Rawson, ES, Lieberman, HR, Walsh, TM, Zuber, SM, Harhart, JM, Matthews, TC
Physiology & behavior. 2008;(1-2):130-4
Abstract
Creatine supplementation has been reported to improve certain aspects of cognitive and psychomotor function in older individuals and in young subjects following 24 and 36 h of sleep deprivation. However, the effects of creatine supplementation on cognitive processing and psychomotor performance in non-sleep deprived young adults have not been assessed with a comprehensive battery of neurocognitive tests. The primary objective of this study was to examine the effects of creatine supplementation on cognitive processing and psychomotor performance in young adults.

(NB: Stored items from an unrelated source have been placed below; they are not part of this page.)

-- ==== Sys2Proof/Tests/Slice0.lean ====
section
/-! SUPPORT. The model's own tests: words written out from the opcode map, ill-formed terms each check refuses, small
vectors of spec/95_test_vectors.md (the table each comes from is named), and, for every statement with hypotheses, a
concrete state that meets them, clause by clause at the edges of each range. -/

namespace Sys2Proof.Tests

-- The tests evaluate in the kernel; one after another, or they take too much memory at once.
set_option Elab.async false


open Sys2Proof.Machine

/-! ### States the tests are about -/

/-- The next state of a step; the reset state if it stopped. -/
def nextOf (o : Host.Outcome State Fault Refusal) : State :=
  match o with
  | .next t => t
  | .fault _ => State.reset
  | .refused _ => State.reset

/-- `s` with bytes stored at an address. -/
def put (a : Nat) (bytes : Bytes) (s : State) : State := { s with mem := Memory.write s.mem a bytes }

/-- `s` with the source operand at `a`, `n` bytes. -/
def src (a n : Nat) (s : State) : State := { s with srcAddr := BitVec.ofNat 64 a, srcLen := BitVec.ofNat 64 n }

/-- `s` with the destination at `a`, `n` bytes. -/
def dst (a n : Nat) (s : State) : State := { s with dstAddr := BitVec.ofNat 64 a, dstLen := BitVec.ofNat 64 n }

/-- `s` with the auxiliary operand at `a`, `n` bytes. -/
def aux (a n : Nat) (s : State) : State := { s with auxAddr := BitVec.ofNat 64 a, auxLen := BitVec.ofNat 64 n }

/-- `s` with ARG0 and ARG1. -/
def args (x y : Nat) (s : State) : State := { s with arg0 := BitVec.ofNat 64 x, arg1 := BitVec.ofNat 64 y }

/-- An open context of `bits` bits, nothing buffered. -/
def opened (bits : Nat) : State := { State.reset with ctxState := .active, v := iv, bitcnt := BitVec.ofNat 64 bits }

/-- A command in flight. -/
def busyWith (w : Word) : State := { State.reset with inflight := some w, lastOp := opcodeField w }

/-- "abc". -/
def abc : Bytes := [0x61, 0x62, 0x63]

/-! ### Decoding: every command's word, written out bit by bit from the opcode map (R71) -/

theorem test_decode_nop : decode 0b00000000000000000000000000000000 = .ok .nop := by rfl
theorem test_decode_sm3Init : decode 0b00000000000000000000000000000001 = .ok .sm3Init := by rfl
theorem test_decode_sm3Inject : decode 0b00000000000000000000000000000010 = .ok .sm3Inject := by rfl
theorem test_decode_sm3Update : decode 0b00000000000000000000000000000011 = .ok .sm3Update := by rfl
theorem test_decode_sm3Compress : decode 0b00000000000000000000000000000100 = .ok .sm3Compress := by rfl
theorem test_decode_sm3Final : decode 0b00000000000000000000000000000101 = .ok .sm3Final := by rfl
theorem test_decode_sm3Hash : decode 0b00000000000000000000000000000110 = .ok .sm3Hash := by rfl
theorem test_decode_sm3Pad : decode 0b00000000000000000000000000000111 = .ok .sm3Pad := by rfl
theorem test_decode_leExtend : decode 0b00000000000000000000000000010000 = .ok .leExtend := by rfl
theorem test_decode_mtLeaf : decode 0b00000000000000000000000000100000 = .ok .mtLeaf := by rfl
theorem test_decode_mtNode : decode 0b00000000000000000000000000100001 = .ok .mtNode := by rfl
theorem test_decode_mtBuild : decode 0b00000000000000000000000000100010 = .ok .mtBuild := by rfl
theorem test_decode_mtInclProof : decode 0b00000000000000000000000000100011 = .ok .mtInclProof := by rfl
theorem test_decode_mtVerifyIncl : decode 0b00000000000000000000000000100100 = .ok .mtVerifyIncl := by rfl
theorem test_decode_mtNoninclProof : decode 0b00000000000000000000000000100101 = .ok .mtNoninclProof := by rfl
theorem test_decode_mtVerifyNonincl : decode 0b00000000000000000000000000100110 = .ok .mtVerifyNonincl := by rfl

/-- R72: the edges of the reserved opcodes, and MBZ. -/
theorem test_decode_reserved :
    decode 0x08 = .error .unassignedOpcode ∧ decode 0x0F = .error .unassignedOpcode ∧
    decode 0x11 = .error .unassignedOpcode ∧ decode 0x1F = .error .unassignedOpcode ∧
    decode 0x27 = .error .unassignedOpcode ∧ decode 0xFF = .error .unassignedOpcode ∧
    decode 0x00000100 = .error .mbzNonzero ∧ decode 0x80000001 = .error .mbzNonzero := by
  refine ⟨?_, ?_, ?_, ?_, ?_, ?_, ?_, ?_⟩ <;> rfl

/-- The host's numbering: 32 bits, and a word that needs more is none. -/
theorem test_decodeTableWord :
    decodeTableWord 32 0x26 = some .mtVerifyNonincl ∧ decodeTableWord 8 0x05 = some .sm3Final ∧
    decodeTableWord 32 0x08 = none ∧ decodeTableWord 40 0x100000000 = none := by decide
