-- ==== Sys2Proof/WellFormed.lean ====
section
/-!
DEFINITION. Well-formed instructions: the form an assembler writes (spec 30_encoding.md R80).
Every operand's range is its type (X, Y, N: 4 bits; NN: 8; NNN: 12; R73), so the one thing left to check is
that a field the instruction ignores is assembled as 0 (R76, R80). The hardware runs the other forms the
same (R76): no meaning and no statement about execution assumes that an instruction is well-formed.
-/
namespace Sys2Proof

/-- R76, R80: "A field the instruction ignores (rule R76) is assembled as 0." -/
def Instr.wellFormed : Instr → Bool
  | .clearScreen ign => ign == 0
  | .ret ign => ign == 0
  | .skipEqReg _ _ ign => ign == 0
  | .skipNeqReg _ _ ign => ign == 0
  | .shiftRight _ ign => ign == 0
  | .shiftLeft _ ign => ign == 0
  | .jump _ => true
  | .call _ => true
  | .skipEqImm _ _ => true
  | .skipNeqImm _ _ => true
  | .setImm _ _ => true
  | .addImm _ _ => true
  | .setReg _ _ => true
  | .orReg _ _ => true
  | .andReg _ _ => true
  | .xorReg _ _ => true
  | .addReg _ _ => true
  | .subReg _ _ => true
  | .subn _ _ => true
  | .setIndex _ => true
  | .jumpOffset _ => true
  | .rand _ _ => true
  | .drawSprite _ _ _ => true
  | .skipKeyPressed _ => true
  | .skipKeyNotPressed _ => true
  | .getDelay _ => true
  | .waitKey _ => true
  | .setDelay _ => true
  | .setSound _ => true
  | .addIndex _ => true
  | .fontAddr _ => true
  | .storeBcd _ => true
  | .regDump _ => true
  | .regLoad _ => true

end Sys2Proof
end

Twenty-two subjects (21+/-2 yr) ingested creatine (0.03 g/kg/day) or placebo for 6 weeks in a double-blind placebo-controlled fashion. Subjects completed a battery of neurocognitive tests pre- and post-supplementation, including: simple reaction time (RT), code substitution (CS), code substitution delayed (CSD), logical reasoning symbolic (LRS), mathematical processing (MP), running memory (RM), and Sternberg memory recall (MR). There were no significant effects of group, no significant effects of time, and no significant group by time interactions for RT, CS, CSD, LRS, MP, RM, and MR (all p>0.05), indicating that there were no differences between creatine and placebo supplemented groups at any time. These results suggest that six weeks of creatine supplementation (0.03/g/kg/day) does not improve cognitive processing in non-sleep deprived young adults. Potentially, creatine supplementation only improves cognitive processing and psychomotor performance in individuals who have impaired cognitive processing abilities.